Obama's mandate, as both an advocate and exemplar of change, is to renounce the caution and business-as-usual that got us into a mess.
"I hope Obama really is a closet radical," Tom Friedman writes today. "Not radical left or right, just a radical, because this is a radical moment. It is a moment for radical departures from business as usual in so many areas. We can’t thrive as a country any longer by coasting on our reputation, by postponing solutions to every big problem that might involve some pain and by telling ourselves that dramatic new initiatives--like a gasoline tax, national health care or banking reform--are too hard or 'off the table.' So my most fervent hope about President Obama is that he will be as radical as this moment--that he will put everything on the table. "
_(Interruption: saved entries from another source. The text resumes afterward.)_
/-- Settles O13. -/
theorem u32DecReadsTheFirstFourBytes : Obligations.U32DecReadsTheFirstFourBytes := by
  refine fun s => ⟨exec_u32Dec_short, fun b0 b1 b2 b3 rest hin => ?_⟩
  have hlen : 4 ≤ s.input.length := by simp [hin]
  have hfirst : be32 (s.input.take 4) = some (BitVec.ofNat 32 (bigEndian b0 b1 b2 b3)) :=
    hin ▸ be32_eq_bigEndian b0 b1 b2 b3 []
  exact exec_u32Dec_of_be32 hlen hfirst

/-- Settles O14. -/
theorem u32EncWritesArgBigEndian : Obligations.U32EncWritesArgBigEndian := by
  intro s
  rw [exec_u32Enc, enc32_eq_div]

end Sys2Proof.Machine
end

section
/-! The type register of 41_chunk_type.md: what the two constructors, the read-out and the five property tests do in every
state. Settles O17, O18, O19 and O20. -/

namespace Sys2Proof.Machine

variable {s : State}

/-! ## The constructors (R62, R63) -/

/-- The two constructors have one pseudocode. -/
theorem exec_typeConstructor {i : Instr} (hi : i = .typeFromStr ∨ i = .typeFromBytes) : exec i s = typeFromInput s := by
  obtain rfl | rfl := hi <;> rfl

theorem typeFromInput_wrongLength (h : s.input.length ≠ 4) : typeFromInput s = .next { s with status := 0x02#8 } := if_pos h

theorem typeFromInput_toBytes {t : TypeCode} (hin : s.input = t.toBytes) :
    typeFromInput s = if t.allLetters then done (s.loadType t) else fail .invalidTypeCode s := by
  rw [typeFromInput, memRead_zero, hin]
  rfl

theorem typeFromInput_letters {t : TypeCode} (hin : s.input = t.toBytes) (ht : ∀ b ∈ t.toBytes, LetterByte b) :
    typeFromInput s = .next { s with tr := ⟨true, t⟩, status := 0x00#8 } :=
  (typeFromInput_toBytes hin).trans (if_pos ((allLetters_iff t).2 ht))

theorem typeFromInput_nonLetter {t : TypeCode} {b : Byte} (hin : s.input = t.toBytes) (hb : b ∈ t.toBytes)
    (hletter : ¬ LetterByte b) : typeFromInput s = .next { s with status := 0x02#8 } :=
  (typeFromInput_toBytes hin).trans (if_neg fun ht => hletter ((allLetters_iff t).1 ht b hb))

/-- Settles O17: an IN of another length fails at once, and an IN of four bytes is a type code, whose letters decide. -/
theorem typeConstructorsAcceptExactlyFourLetters : Obligations.TypeConstructorsAcceptExactlyFourLetters := by
  intro i s hi
  rw [exec_typeConstructor hi]
  refine ⟨fun b0 b1 b2 b3 hin h0 h1 h2 h3 => ?_, fun hbad => ?_⟩
  · exact typeFromInput_letters (t := ⟨b0, b1, b2, b3⟩) hin (by simp [TypeCode.toBytes, h0, h1, h2, h3])
  · by_cases hlen : s.input.length = 4
    · obtain ⟨t, ht⟩ := typeOfBytes_isSome hlen
      have hin := typeOfBytes_some ht
      obtain ⟨b, hb, hletter⟩ := hbad.resolve_left (not_not_intro hlen)
      exact typeFromInput_nonLetter hin (hin ▸ hb) hletter
    · exact typeFromInput_wrongLength hlen

/-! ## The read-out (R64) -/

theorem execTypeRead_valid (h : s.tr.valid = true) :
    execTypeRead s = .next { s with output := s.tr.bytes.toBytes, status := 0x00#8 } := withType_valid h

theorem execTypeRead_empty (h : s.tr.valid = false) : execTypeRead s = .next { s with status := 0x11#8 } := withType_empty h

/-- Settles O18. -/
theorem typeReadCopiesTheTypeToOut : Obligations.TypeReadCopiesTheTypeToOut := fun _ => ⟨execTypeRead_valid, execTypeRead_empty⟩

/-! ## The property tests (R65 to R69) -/

theorem typeTest_valid (h : s.tr.valid = true) (p : TypeCode → Bool) :
    typeTest p s = .next { s with status := 0x00#8, result := boolWord (p s.tr.bytes) } := withType_valid h

theorem typeTest_empty (h : s.tr.valid = false) (p : TypeCode → Bool) : typeTest p s = .next { s with status := 0x11#8 } :=
  withType_empty h

theorem boolWord_eq_ite {b : Bool} {P : Prop} [Decidable P] (h : b = true ↔ P) : boolWord b = if P then 1#32 else 0#32 :=
  if_congr h rfl rfl

/-- A test on a valid TR reports the property it decides. -/
theorem typeTest_valid_iff {p : TypeCode → Bool} {P : Prop} [Decidable P] (h : s.tr.valid = true)
    (hp : p s.tr.bytes = true ↔ P) :
    typeTest p s = .next { s with status := 0x00#8, result := if P then 1#32 else 0#32 } := by
  rw [typeTest_valid h, boolWord_eq_ite hp]

/-- Tests that agree on a valid TR have the same outcome; on an empty TR every test has. -/
theorem typeTest_congr {p q : TypeCode → Bool} (h : s.tr.valid = true → p s.tr.bytes = q s.tr.bytes) :
    typeTest p s = typeTest q s := by
  cases hv : s.tr.valid with
  | true => rw [typeTest_valid hv, typeTest_valid hv, h hv]
  | false => rw [typeTest_empty hv, typeTest_empty hv]

theorem propertyBit_clear_iff (b : Byte) : (!propertyBit b) = true ↔ b &&& 0x20#8 = 0x00#8 := by
  simp [propertyBit_eq]

theorem propertyBit_set_iff (b : Byte) : propertyBit b = true ↔ b &&& 0x20#8 = 0x20#8 := by
  revert b; decide

theorem TypeCode.isValid_iff (t : TypeCode) : t.isValid = true ↔
    (LetterByte t.b0 ∧ LetterByte t.b1 ∧ LetterByte t.b2 ∧ LetterByte t.b3) ∧ t.b2 &&& 0x20#8 = 0x00#8 := by
  have hletters : t.allLetters = true ↔ LetterByte t.b0 ∧ LetterByte t.b1 ∧ LetterByte t.b2 ∧ LetterByte t.b3 := by
    simp [allLetters_iff, TypeCode.toBytes]
  rw [TypeCode.isValid, Bool.and_eq_true, hletters, TypeCode.isReservedBitValid, propertyBit_clear_iff]

/-- Settles O19: each command is `typeTest` of its property. -/
theorem typeTestsReadBitFive : Obligations.TypeTestsReadBitFive := by
  refine fun s => ⟨fun hvalid => ⟨?_, ?_, ?_, ?_, ?_⟩, fun hempty i hi => ?_⟩
  · exact typeTest_valid_iff hvalid (TypeCode.isValid_iff _)
  · exact typeTest_valid_iff (p := TypeCode.isCritical) hvalid (propertyBit_clear_iff _)
  · exact typeTest_valid_iff (p := TypeCode.isPublic) hvalid (propertyBit_clear_iff _)
  · exact typeTest_valid_iff (p := TypeCode.isReservedBitValid) hvalid (propertyBit_clear_iff _)
  · exact typeTest_valid_iff (p := TypeCode.isSafeToCopy) hvalid (propertyBit_set_iff _)
  · simp only [List.mem_cons, List.not_mem_nil, or_false] at hi
    obtain rfl | rfl | rfl | rfl | rfl := hi <;> exact typeTest_empty hempty _

theorem TypeCode.isValid_of_allLetters {t : TypeCode} (h : t.allLetters = true) : t.isValid = t.isReservedBitValid := by
  rw [TypeCode.isValid, h, Bool.true_and]

/-- Settles O20: the invariant has letters in a valid TR, which is all the full test asks beside the reserved bit. -/
theorem fullValidityIsTheReservedBitTest : Obligations.FullValidityIsTheReservedBitTest :=
  fun _ hinv => typeTest_congr fun hvalid => TypeCode.isValid_of_allLetters (hinv.type hvalid)

end Sys2Proof.Machine
end

section
/-! The chunk frame of 42_chunk.md R71 and R80: what FrameParse does at each of its steps, in bytes laid out as a frame.
Settles O31, O22 and O25. -/

namespace Sys2Proof.Machine

/-- Settles O31. -/
theorem frameAndFrameParseAreInverse : Obligations.FrameAndFrameParseAreInverse :=
  ⟨fun _ rest hvalid => frameParse_frame rest hvalid, fun _ _ _ => frameParse_ok_frame⟩
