-- ==== Sys2Proof/Machine/Decoder.lean ====
section
/-! DEFINITION. The decoder commands (42_decoder.md): DEC_START, DEC_NEXT. -/

namespace Sys2Proof.Machine

/-- DEC_START (42_decoder.md R190 to R192). The flag clears come before the sentinel check. -/
def execDecStart (s : State) : Host.Outcome State Fault Refusal :=
  if s.mode ≠ .idle then raiseError .badMode s
  else
    let s := setFlags false false s
    let d := unpack (packet s) s.byteOrder
    match firstOne d with
    | none => raiseError .noSentinel s
    | some z =>
      finishOk { s with dbits := d, decPos := BitVec.ofNat 32 (z + 1), symCount := 0#32, mode := .decoding }

/-- The loop of DEC_NEXT (42_decoder.md R193): try the candidates of `k`, `k+1`, … bits at position `p` of `d`, `fuel` of
them, and give the entry's index and the length of the first that is a codeword; `none` where the loop raises DECODE. -/
def greedyMatch (t : Table) (d : Bits) (p : Nat) : (fuel k : Nat) → Option (Nat × Nat)
  | 0, _ => none
  | fuel + 1, k =>
    if d.length < p + k then none
    else
      match codeLookup t k (bitsToNat (slice d p (p + k))) with
      | some i => some (i, k)
      | none => greedyMatch t d p fuel (k + 1)

/-- DEC_NEXT (42_decoder.md R193). -/
def execDecNext (s : State) : Host.Outcome State Fault Refusal :=
  if s.mode ≠ .decoding then raiseError .badMode s
  else if s.decPos.toNat = s.dbits.length then
    finishOk { s with symValid := false, done := true, mode := .idle }
  else
    match greedyMatch s.table s.dbits s.decPos.toNat s.config.maxLen 1 with
    | none => raiseError .decode { s with symValid := false }
    | some (i, k) =>
      finishOk { s with decSym := (entryAt s.table i).sym, decPos := BitVec.ofNat 32 (s.decPos.toNat + k),
                        symCount := s.symCount + 1#32, symValid := true }

end Sys2Proof.Machine
end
Priding himself on bringing people together, Obama will try to reverse the Bush-Cheney imperial presidency by working closely with Congress. But after eight years of White House nay-saying, the new president will have to redefine leadership as bold and active in pushing for new solutions.
No-drama is fine as demeanor but not as policy in a desperate time. If the call for drastic action is unnerving, it would be well to remember that radical is not the same as rash in reversing inertia.